Charro suits are made in several parts of the state, with the hats made in San Francisco del Rincón of particular note. Since the 18th century, traditionally these are made from palm fronds brought from Michoacán. Generally the work is divided by sex, with women creating and sew the thin braiding. The men do the rest, pressing, shaping and finishing. Today, much of the palm is being replaced by synthetic fiber.
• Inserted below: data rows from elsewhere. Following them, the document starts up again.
-- ==== Sys2Proof/Tests/Slice0.lean ====
section
/-! SUPPORT. The model's own tests: well-formedness, decoding, one step per vector of 95_test_vectors.md (its ids V<n> and W<n> are named), and a witness for the hypotheses of each statement. -/

namespace Sys2Proof.Tests

open Sys2Proof.Machine

/-! ## Well-formedness: an ill-formed term for each check -/

theorem test_wf_refuses_cls_word_as_unimpl : Instr.wf false (.unimpl 0x00E0#16) = false := by decide
theorem test_wf_refuses_shl_word_as_unimpl : Instr.wf false (.unimpl 0x812E#16) = false := by decide
theorem test_wf_refuses_ext_word_as_unimpl : Instr.wf true (.unimpl 0xF233#16) = false := by decide
theorem test_wf_refuses_skp_without_ext : Instr.wf false (.skp 1#4) = false := by decide
theorem test_wf_refuses_load_without_ext : Instr.wf false (.loadRegs 1#4) = false := by decide
theorem test_wf_accepts_unimpl_words :
    Instr.wf false (.unimpl 0xF233#16) = true ∧ Instr.wf true (.unimpl 0xE19F#16) = true ∧
    Instr.wf true (.unimpl 0x800D#16) = true := by decide

/-! ## Decoding: words written out from R102, R104 and R360 -/

/-- V1, V2, V3 and R105. -/
theorem test_decode_family0 :
    decode false 0x00E0#16 = .cls ∧ decode false 0x0000#16 = .cls ∧ decode false 0x0120#16 = .cls ∧
    decode false 0x00EE#16 = .ret ∧ decode false 0x0001#16 = .ret ∧ decode false 0x0123#16 = .ret := by decide

theorem test_decode_control :
    decode false 0b0001001000110100#16 = .jp 0x234#12 ∧ decode false 0b0010001000010000#16 = .call 0x210#12 ∧
    decode false 0b0011001100010010#16 = .seByte 3#4 0x12#8 ∧ decode false 0b0100001100010010#16 = .sneByte 3#4 0x12#8 ∧
    decode false 0b0101000100100000#16 = .seReg 1#4 2#4 ∧ decode false 0b1011001000000110#16 = .jpV0 0x206#12 := by
  decide

/-- V4, V5: families 5 and 9 ignore N (R106). -/
theorem test_decode_ignores_n :
    decode false 0x5121#16 = .seReg 1#4 2#4 ∧ decode false 0x912F#16 = .sneReg 1#4 2#4 := by decide

theorem test_decode_family8 :
    decode false 0x8AB0#16 = .ldReg 10#4 11#4 ∧ decode false 0x8AB1#16 = .orReg 10#4 11#4 ∧
    decode false 0x8AB2#16 = .andReg 10#4 11#4 ∧ decode false 0x8AB3#16 = .xorReg 10#4 11#4 ∧
    decode false 0x8AB4#16 = .addReg 10#4 11#4 ∧ decode false 0x8AB5#16 = .subReg 10#4 11#4 ∧
    decode false 0x8AB6#16 = .shr 10#4 11#4 ∧ decode false 0x8AB7#16 = .subn 10#4 11#4 ∧
    decode false 0x8ABE#16 = .shl 10#4 11#4 := by decide

theorem test_decode_immediates :
    decode false 0b0110101001000010#16 = .ldByte 10#4 0x42#8 ∧ decode false 0b0111000100100000#16 = .addByte 1#4 0x20#8 ∧
    decode false 0b1010001000001110#16 = .ldI 0x20E#12 ∧ decode false 0b1100001100001111#16 = .rnd 3#4 0x0F#8 ∧
    decode false 0b1101000000010011#16 = .drw 0#4 1#4 3#4 := by decide

/-- V9, V10: the unimplemented words (R107). -/
theorem test_decode_unimpl :
    decode false 0x8128#16 = .unimpl 0x8128#16 ∧ decode false 0x812D#16 = .unimpl 0x812D#16 ∧
    decode false 0x812F#16 = .unimpl 0x812F#16 ∧ decode false 0xE19E#16 = .unimpl 0xE19E#16 ∧
    decode false 0xF233#16 = .unimpl 0xF233#16 ∧ decode false 0xFFFF#16 = .unimpl 0xFFFF#16 := by decide

theorem test_decode_extension :
    decode true 0xE19E#16 = .skp 1#4 ∧ decode true 0xE1A1#16 = .sknp 1#4 ∧ decode true 0xF207#16 = .ldVxDT 2#4 ∧
    decode true 0xF40A#16 = .ldVxK 4#4 ∧ decode true 0xF215#16 = .ldDTVx 2#4 ∧ decode true 0xF218#16 = .ldSTVx 2#4 ∧
    decode true 0xF11E#16 = .addI 1#4 ∧ decode true 0xF129#16 = .ldF 1#4 ∧ decode true 0xF133#16 = .ldB 1#4 ∧
    decode true 0xF155#16 = .storeRegs 1#4 ∧ decode true 0xF165#16 = .loadRegs 1#4 ∧
    decode true 0xF1FF#16 = .unimpl 0xF1FF#16 := by decide

/-- The canonical words of R109. -/
theorem test_encode :
    encode .cls = 0x00E0#16 ∧ encode .ret = 0x00EE#16 ∧ encode (.jp 0x234#12) = 0x1234#16 ∧
    encode (.seReg 1#4 2#4) = 0x5120#16 ∧ encode (.shl 1#4 2#4) = 0x812E#16 ∧ encode (.drw 1#4 2#4 3#4) = 0xD123#16 ∧
    encodeBytes (.rnd 3#4 0x0F#8) = [0xC3#8, 0x0F#8] := by decide

/-- W14: the byte at the lower address is the high byte; a lone byte is refused by name. -/
theorem test_decode_bytes :
    decodeBytes false [0x12#8, 0x34#8, 0x56#8] = .ok (.jp 0x234#12, [0x56#8]) := by rfl
theorem test_decode_truncated : decodeBytes false [0x12#8] = .error .truncated := by rfl
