-- ==== Sys2Proof/Machine/Operands.lean ====
section
/-! DEFINITION. Where a command's operands come from (30_encoding.md R71, 10_state.md R39,
70_reset_and_hazards.md R305) and every way of reading a 64-bit word as a number
(00_scope.md R11, 43_convert.md R220). -/

namespace Sys2Proof.Machine

open Sys2Proof

/-- `s64(u)`: a 64-bit pattern read as two's complement (R11). -/
def s64 (u : Word) : Int := u.toInt

/-- `u64(v)`: the integer `v` modulo `2^64` as a pattern (R11). -/
def u64 (v : Int) : Word := BitVec.ofInt 64 v

/-- `sext_N(u)`: the low `n` bits of `u` read as two's complement (R11, R220). -/
def sextLow (n : Nat) (u : Word) : Int := (u.setWidth n).toInt

/-- `zext_N(u)`: the low `n` bits of `u` read as unsigned (R11, R220). -/
def zextLow (n : Nat) (u : Word) : Int := ((u.setWidth n).toNat : Int)

/-- The registers a command reads, as they stand (R305). -/
def State.live (s : State) : Issue :=
  { cmd := s.cmd, a := s.a, b := s.b, eps := s.eps, maxrel := s.maxrel, maxulp := s.maxulp }

/-- What the executing command reads: the sequencer's copies (R39), and the registers themselves if
none is issued. Rule R305: latching and reading live give the same results. -/
def State.operands (s : State) : Issue :=
  match s.issued with
  | some q => q
  | none => s.live

/-- The first operand's word, for `CVTF` and `CMPEQ` (R24, R71). -/
def State.wordA (s : State) : Word := s.operands.a

/-- The second operand's word (R25, R71). -/
def State.wordB (s : State) : Word := s.operands.b

/-- `a = s64(A)`, the first operand as a scalar (R24). -/
def State.opA (s : State) : Int := s64 s.wordA

/-- `b = s64(B)`, the second operand as a scalar (R25). -/
def State.opB (s : State) : Int := s64 s.wordB

/-- `eps = s64(EPS)`, signed (R35). -/
def State.opEps (s : State) : Int := s64 s.operands.eps

/-- `mr = s64(MAXREL)`, signed (R36). -/
def State.opMaxrel (s : State) : Int := s64 s.operands.maxrel

/-- `mu = MAXULP`, unsigned (R37). -/
def State.opMaxulp (s : State) : Int := (s.operands.maxulp.toNat : Int)

end Sys2Proof.Machine
end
During the colonial period, wood was used for the sculpting of most religious icons for churches and homes. This tradition continues in Guanajuato, keeping most of the original Baroque style. One town particularly noted for this work is Apaseo el Grande.

The making of traditional sweets is important. The most notable is the cajete (dulce de leche) made in Celaya. The wide variety of fruits that grow in the state, especially in the Bajio, are made into sweet pastes called ate. In the city of Guanajuato candies called charamuscas correosas (chewy taffy) and no correosas (non-chewy taffy) are made. Both come in a variety of colors and are distinguished by being in the shape of mummies, mimicking the famous ones found in the capital.

Other crafts in the state include baskets in Coroneo, belts decorated with ixtle thread (piteado) in Manuel Doblado, ixtle items in Penjamo, masks for the Torito Dance in Silao, and items made from volcanic stone in Comonfort.